Saiu de casa de madrugada;
regressa a casa é já noite fechada.
Na mão grosseira,
de pele queimada,
leva a lancheira desengonçada.
Anda, Luísa,
Luísa, sobe,
sobe que sobe,
sobe a calçada.
Luísa é nova,
desenxovalhada,
tem perna gorda,
bem torneada.
Ferve-lhe o sangue de afogueada;
saltam-lhe os peitos na caminhada.
Anda, Luísa.
Luísa, sobe,
sobe que sobe,
sobe a calçada.
Passam magalas,
rapaziada,
palpam-lhe as coxas,
não dá por nada.
Anda, Luísa,
Luísa, sobe,
sobe que sobe,
sobe a calçada.
Chegou a casa não disse nada.
Pegou na filha,
deu-lhe a mamada;
bebeu a sopa numa golada;
lavou a loiça,
varreu a escada;
deu jeito à casa
desarranjada;
coseu a roupa
já remendada;
despiu-se à pressa,
desinteressada;
caiu na cama de uma assentada;
chegou o homem,
viu-a deitada;
serviu-se dela,
não deu por nada.
Anda, Luísa.
Luísa, sobe,
sobe que sobe,
sobe a calçada.
Na manhã débil,
sem alvorada,
salta da cama,
desembestada;
puxa da filha,
dá-lhe a mamada;
veste-se à pressa,
desengonçada;
anda,
ciranda,
desaustinada;
range o soalho a cada passada;
salta para a rua,
corre açodada,
galga o passeio,
desce a calçada,
desce a calçada,
chega à oficina
à hora marcada,
puxa que puxa,
larga que larga,
puxa que puxa,
larga que larga,
puxa que puxa,
larga que larga,
puxa que puxa,
larga que larga;
toca a sineta
na hora aprazada,
corre à cantina,
volta à toada,
puxa que puxa,
larga que larga,
puxa que puxa,
larga que larga,
puxa que puxa,
larga que larga.
Regressa a casa
é já noite fechada.
Luísa arqueja pela calçada.
Anda, Luísa,
Luísa, sobe,
sobe que sobe,
sobe a calçada,
sobe que sobe,
sobe a calçada,
sobe que sobe,
sobe a calçada.
Anda, Luísa,
Luísa, sobe,
sobe que sobe,
sobe a calçada.
António Gedeão, in 'Teatro do Mundo'
13 comentários:
Que maravilha de poema!
Resume tudo o que é ser mulher!
Queria saber pq não há o dia internacional do homem...
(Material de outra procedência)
-- ==== Sys2Proof/Certificates/Slice0/Obligations.lean ====
section
/-! DEFINITION. The statements about CORE, from the numbered rules of spec/. Addresses and results are written with numbers modulo
256 or 65536 (R13), and memory through `State.byteAt`, the read of one byte. A statement quantifies over every value of the
parameters of R11, which stand in `State.cfg`, unless it says otherwise. -/

open Sys2Proof Sys2Proof.Machine

/-! ## Encoding -/

/-- R106, R113: the bytes of one instruction of each form, written out from the spec's tables, decode to it under the defaults.
The five bytes A5, B5, AD, B9, 20 are defaults from the family (log 4). -/
def Obligations.SpecBytesDecode : Prop :=
  decode Config.standard [0xA9, 0x84] = .ok (.ldaImm 0x84, []) ∧
  decode Config.standard [0xA5, 0x42] = .ok (.ldaZp 0x42, []) ∧
  decode Config.standard [0xB5, 0x80] = .ok (.ldaZpX 0x80, []) ∧
  decode Config.standard [0xAD, 0x80, 0x44] = .ok (.ldaAbs 0x4480, []) ∧
  decode Config.standard [0xBD, 0x02, 0x44] = .ok (.ldaAbsX 0x4402, []) ∧
  decode Config.standard [0xB9, 0x80, 0x44] = .ok (.ldaAbsY 0x4480, []) ∧
  decode Config.standard [0x20, 0x34, 0x12] = .ok (.jsr 0x1234, []) ∧
  decode Config.standard [0x00, 0xA9] = .ok (.unknown 0x00, [0xA9]) ∧
  decode { Config.standard with opcLdaZpY := some 0x03 } [0x03, 0xF0] = .ok (.ldaZpY 0xF0, [])

/-- Every instruction a legal configuration can encode has an encoding, and the decoder reads it back whole, whatever follows. -/
def Obligations.DecodeOfEncode : Prop :=
  ∀ (cfg : Config) (i : Instr), cfg.wf = true → i.wf cfg = true →
    ∃ bs, encode cfg i = some bs ∧ ∀ rest, decode cfg (bs ++ rest) = .ok (i, rest)

/-- What the decoder reads is well-formed, and its bytes are the encoding of what was read, under any parameters. -/
def Obligations.EncodeOfDecode : Prop :=
  ∀ (cfg : Config) (bs : List Byte) (i : Instr) (rest : List Byte), decode cfg bs = .ok (i, rest) →
    i.wf cfg = true ∧ ∃ front, encode cfg i = some front ∧ bs = front ++ rest

/-- R109: seven of the 256 opcode bytes decode to an instruction, eight if `OPC_LDA_ZPY` is given; the others are unknown. -/
def Obligations.AssignedOpcodeCount : Prop :=
  ∀ cfg : Config, cfg.wf = true →
    ((List.range 256).countP fun k => decide (decodeOpcode cfg (BitVec.ofNat 8 k) ≠ .unknown)) =
      if cfg.opcLdaZpY.isSome then 8 else 7

/-! ## ALU core, flags, fetch unit, memory -/

/-- R140, R142, R143, R144, R146, R147: the ALU functions as numbers. -/
def Obligations.AluFunctions : Prop :=
  (∀ p, (inc16 p).toNat = (p.toNat + 1) % 65536) ∧
  (∀ b r, (zpindex b r).toNat = (b.toNat + r.toNat) % 256 ∧
    (zext16 (zpindex b r)).toNat = (b.toNat + r.toNat) % 256) ∧
  (∀ w r, (absindex w r).toNat = (w.toNat + r.toNat) % 65536) ∧
  (∀ w, (hi w).toNat = w.toNat / 256 ∧ (lo w).toNat = w.toNat % 256) ∧
  (∀ h l, (join h l).toNat = h.toNat * 256 + l.toNat) ∧
  (∀ v, iszero v = true ↔ v.toNat = 0) ∧
  (∀ v, (isneg v = true ↔ 128 ≤ v.toNat) ∧ ¬ (iszero v = true ∧ isneg v = true))

/-- The spec's inferences R141 (`dec16`) and R148 (`spadvance`, decisions D5 and D6; log 7, log 15), as numbers. -/
def Obligations.StackAndReturnArithmetic : Prop :=
  (∀ p, (dec16 p).toNat = if p.toNat = 0 then 65535 else p.toNat - 1) ∧
  (∀ s, (spadvance s).toNat = (s.toNat + 2) % 256)

/-- The spec's inference in R145: an index crosses a page exactly when the low-byte sum carries. -/
def Obligations.PageCrossIsCarry : Prop :=
  ∀ (w : Word) (r : Byte), pagecross w (absindex w r) = true ↔ 256 ≤ w.toNat % 256 + r.toNat

/-- R71: the raw port returns the byte last written at an address and changes no other byte and no other state. -/
def Obligations.PortReadAfterWrite : Prop :=
  ∀ (p q : Word) (v : Byte) (s : State),
    memRead q (memWrite p v s) = (if q = p then v else memRead q s) ∧
    memWrite p v s = { s with mem := (memWrite p v s).mem }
Maravilhoso, sensível e verdadeira mostra do que é ser mulher, todos os dias, subindo as calçadas da vida.
Beijos querida, Manu...a mais bela homenagem que vi hoje foi a tua.
Nossa! É bem por aí viu! Somos Luizas. Não paramos! rs... Parabéns pelo seu dia!Montão de bjs e abraços carinhosos
É redutor dizer que é um lindo poema. Mas é um facto que é lindo...
Um abraço especial para ti, hoje!
Amigas obrigada,
Sempre gostei muito deste poema, porque transmite bem o rame-rame cansativo, das trabalheiras que tem uma mulher, que nunca são muito valorizadas.
Beijinhos,
Manuela
Pobres Luisas
pobres Marias
queridas Rosas
sofridas Sofias .
Pobres mulheres crivadas de dor
nos rostos cansados
sobem escadas percorrem estradas
com coisas pesadas
e os maridos chegam de mãos abanadas
que em casa se tornam pesadas...
enfim minha querida Manuela, é o pão de cada dia na vida de muitas mulheres sofridas...Um abraço e feliz dia, laura
Um pouco de Luiza em cada uma de nós. bjs querida! bom te ler de novo.
e legal
Ele soube com maestria de um sábio poeta fazer-nos mergulhar no espelho de Luiza...
Gosto da poesia dele.
Um beijo e agradeço a visita carinhosa e palavras!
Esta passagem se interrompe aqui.